** Activity **
Among the entries below, take the line with "its write. -/" and the line with "intro z ends", and output them and every line between them exactly, with nothing else.

(Dataset entries)
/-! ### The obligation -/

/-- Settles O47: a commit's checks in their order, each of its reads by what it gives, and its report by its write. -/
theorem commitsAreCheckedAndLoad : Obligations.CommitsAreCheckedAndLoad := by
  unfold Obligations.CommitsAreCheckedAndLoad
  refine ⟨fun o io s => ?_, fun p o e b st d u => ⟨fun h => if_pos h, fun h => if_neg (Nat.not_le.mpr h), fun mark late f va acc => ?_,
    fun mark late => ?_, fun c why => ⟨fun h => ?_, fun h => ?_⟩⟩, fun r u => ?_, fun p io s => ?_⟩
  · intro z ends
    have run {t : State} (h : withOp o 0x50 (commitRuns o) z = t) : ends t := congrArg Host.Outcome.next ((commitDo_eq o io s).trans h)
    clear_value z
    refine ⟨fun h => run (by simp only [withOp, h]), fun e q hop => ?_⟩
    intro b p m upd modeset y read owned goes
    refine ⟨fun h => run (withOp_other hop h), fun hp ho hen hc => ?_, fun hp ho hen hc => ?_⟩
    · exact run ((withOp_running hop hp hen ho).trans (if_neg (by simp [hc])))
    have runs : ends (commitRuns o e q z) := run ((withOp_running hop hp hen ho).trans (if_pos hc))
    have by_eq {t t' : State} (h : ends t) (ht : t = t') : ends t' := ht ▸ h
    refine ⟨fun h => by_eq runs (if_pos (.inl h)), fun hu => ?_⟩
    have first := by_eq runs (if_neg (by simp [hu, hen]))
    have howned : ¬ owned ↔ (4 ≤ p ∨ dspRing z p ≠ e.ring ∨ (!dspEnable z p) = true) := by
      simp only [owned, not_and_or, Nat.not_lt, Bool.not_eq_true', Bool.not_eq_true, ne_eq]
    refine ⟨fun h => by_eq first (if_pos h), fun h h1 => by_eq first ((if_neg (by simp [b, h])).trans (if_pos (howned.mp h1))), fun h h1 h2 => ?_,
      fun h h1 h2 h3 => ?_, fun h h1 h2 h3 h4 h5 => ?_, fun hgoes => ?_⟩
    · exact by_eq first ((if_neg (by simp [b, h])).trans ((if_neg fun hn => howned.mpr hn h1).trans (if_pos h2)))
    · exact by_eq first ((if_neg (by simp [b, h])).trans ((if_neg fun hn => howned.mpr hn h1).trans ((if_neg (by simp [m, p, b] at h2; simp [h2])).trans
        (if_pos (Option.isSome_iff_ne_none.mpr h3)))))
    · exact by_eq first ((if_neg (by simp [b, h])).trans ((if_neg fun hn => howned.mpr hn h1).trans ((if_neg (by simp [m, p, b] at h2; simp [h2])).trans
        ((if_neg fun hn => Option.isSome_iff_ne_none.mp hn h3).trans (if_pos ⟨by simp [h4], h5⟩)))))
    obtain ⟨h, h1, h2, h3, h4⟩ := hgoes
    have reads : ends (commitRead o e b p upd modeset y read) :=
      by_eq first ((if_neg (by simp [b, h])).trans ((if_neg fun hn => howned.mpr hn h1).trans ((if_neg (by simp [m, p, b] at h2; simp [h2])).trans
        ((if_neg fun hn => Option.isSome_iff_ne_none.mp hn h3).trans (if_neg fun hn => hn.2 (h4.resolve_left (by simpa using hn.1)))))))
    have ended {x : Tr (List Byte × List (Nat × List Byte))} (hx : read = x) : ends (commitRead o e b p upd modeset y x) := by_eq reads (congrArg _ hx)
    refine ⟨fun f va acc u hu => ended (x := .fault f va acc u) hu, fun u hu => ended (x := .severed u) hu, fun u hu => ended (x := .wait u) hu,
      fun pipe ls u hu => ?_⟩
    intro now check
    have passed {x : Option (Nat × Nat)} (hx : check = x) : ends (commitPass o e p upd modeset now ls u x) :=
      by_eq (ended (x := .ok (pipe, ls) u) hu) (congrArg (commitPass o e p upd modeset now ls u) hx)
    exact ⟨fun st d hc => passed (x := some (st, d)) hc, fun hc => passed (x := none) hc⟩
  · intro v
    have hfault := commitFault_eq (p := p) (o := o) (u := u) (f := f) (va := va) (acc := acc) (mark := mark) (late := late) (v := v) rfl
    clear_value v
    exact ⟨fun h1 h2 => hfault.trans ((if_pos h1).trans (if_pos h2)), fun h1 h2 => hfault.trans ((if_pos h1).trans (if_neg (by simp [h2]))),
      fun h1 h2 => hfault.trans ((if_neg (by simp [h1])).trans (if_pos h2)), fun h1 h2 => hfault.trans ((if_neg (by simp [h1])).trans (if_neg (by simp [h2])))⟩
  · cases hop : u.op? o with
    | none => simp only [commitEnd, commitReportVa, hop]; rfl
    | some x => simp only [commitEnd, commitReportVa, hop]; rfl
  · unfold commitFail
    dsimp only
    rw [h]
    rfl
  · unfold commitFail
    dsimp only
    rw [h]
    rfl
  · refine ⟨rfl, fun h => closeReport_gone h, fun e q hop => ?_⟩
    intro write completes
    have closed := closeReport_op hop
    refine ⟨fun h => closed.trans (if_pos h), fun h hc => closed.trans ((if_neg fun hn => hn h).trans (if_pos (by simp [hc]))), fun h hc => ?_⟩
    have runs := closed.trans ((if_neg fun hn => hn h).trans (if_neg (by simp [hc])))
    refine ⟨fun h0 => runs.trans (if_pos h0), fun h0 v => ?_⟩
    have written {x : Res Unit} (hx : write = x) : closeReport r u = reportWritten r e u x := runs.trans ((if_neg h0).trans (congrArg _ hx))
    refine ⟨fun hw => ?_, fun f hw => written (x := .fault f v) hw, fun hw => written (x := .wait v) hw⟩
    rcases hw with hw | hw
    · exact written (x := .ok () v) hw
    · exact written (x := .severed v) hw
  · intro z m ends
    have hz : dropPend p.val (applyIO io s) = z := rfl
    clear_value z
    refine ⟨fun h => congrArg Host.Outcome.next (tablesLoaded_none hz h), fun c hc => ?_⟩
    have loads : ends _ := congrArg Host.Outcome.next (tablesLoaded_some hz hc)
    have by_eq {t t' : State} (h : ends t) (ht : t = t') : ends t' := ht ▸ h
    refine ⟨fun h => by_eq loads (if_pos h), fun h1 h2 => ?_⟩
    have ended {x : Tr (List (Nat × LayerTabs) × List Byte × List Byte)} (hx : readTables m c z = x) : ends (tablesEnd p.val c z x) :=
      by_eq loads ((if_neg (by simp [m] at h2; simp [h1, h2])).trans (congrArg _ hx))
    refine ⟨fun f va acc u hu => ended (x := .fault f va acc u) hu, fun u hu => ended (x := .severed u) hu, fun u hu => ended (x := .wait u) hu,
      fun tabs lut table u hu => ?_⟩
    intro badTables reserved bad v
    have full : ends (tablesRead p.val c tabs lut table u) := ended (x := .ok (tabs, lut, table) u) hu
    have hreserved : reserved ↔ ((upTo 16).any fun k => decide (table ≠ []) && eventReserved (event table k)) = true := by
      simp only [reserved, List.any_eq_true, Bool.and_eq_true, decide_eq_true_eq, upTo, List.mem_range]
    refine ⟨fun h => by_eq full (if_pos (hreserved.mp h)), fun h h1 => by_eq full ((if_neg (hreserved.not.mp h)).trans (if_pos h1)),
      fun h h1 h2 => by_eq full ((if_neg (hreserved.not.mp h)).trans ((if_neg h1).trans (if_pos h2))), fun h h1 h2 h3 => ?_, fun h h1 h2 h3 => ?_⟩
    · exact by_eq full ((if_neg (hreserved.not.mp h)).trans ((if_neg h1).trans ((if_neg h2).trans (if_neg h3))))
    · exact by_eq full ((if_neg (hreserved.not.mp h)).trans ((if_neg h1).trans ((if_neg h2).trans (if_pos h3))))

** Exercise output **
/-- Settles O47: a commit's checks in their order, each of its reads by what it gives, and its report by its write. -/
theorem commitsAreCheckedAndLoad : Obligations.CommitsAreCheckedAndLoad := by
  unfold Obligations.CommitsAreCheckedAndLoad
  refine ⟨fun o io s => ?_, fun p o e b st d u => ⟨fun h => if_pos h, fun h => if_neg (Nat.not_le.mpr h), fun mark late f va acc => ?_,
    fun mark late => ?_, fun c why => ⟨fun h => ?_, fun h => ?_⟩⟩, fun r u => ?_, fun p io s => ?_⟩
  · intro z ends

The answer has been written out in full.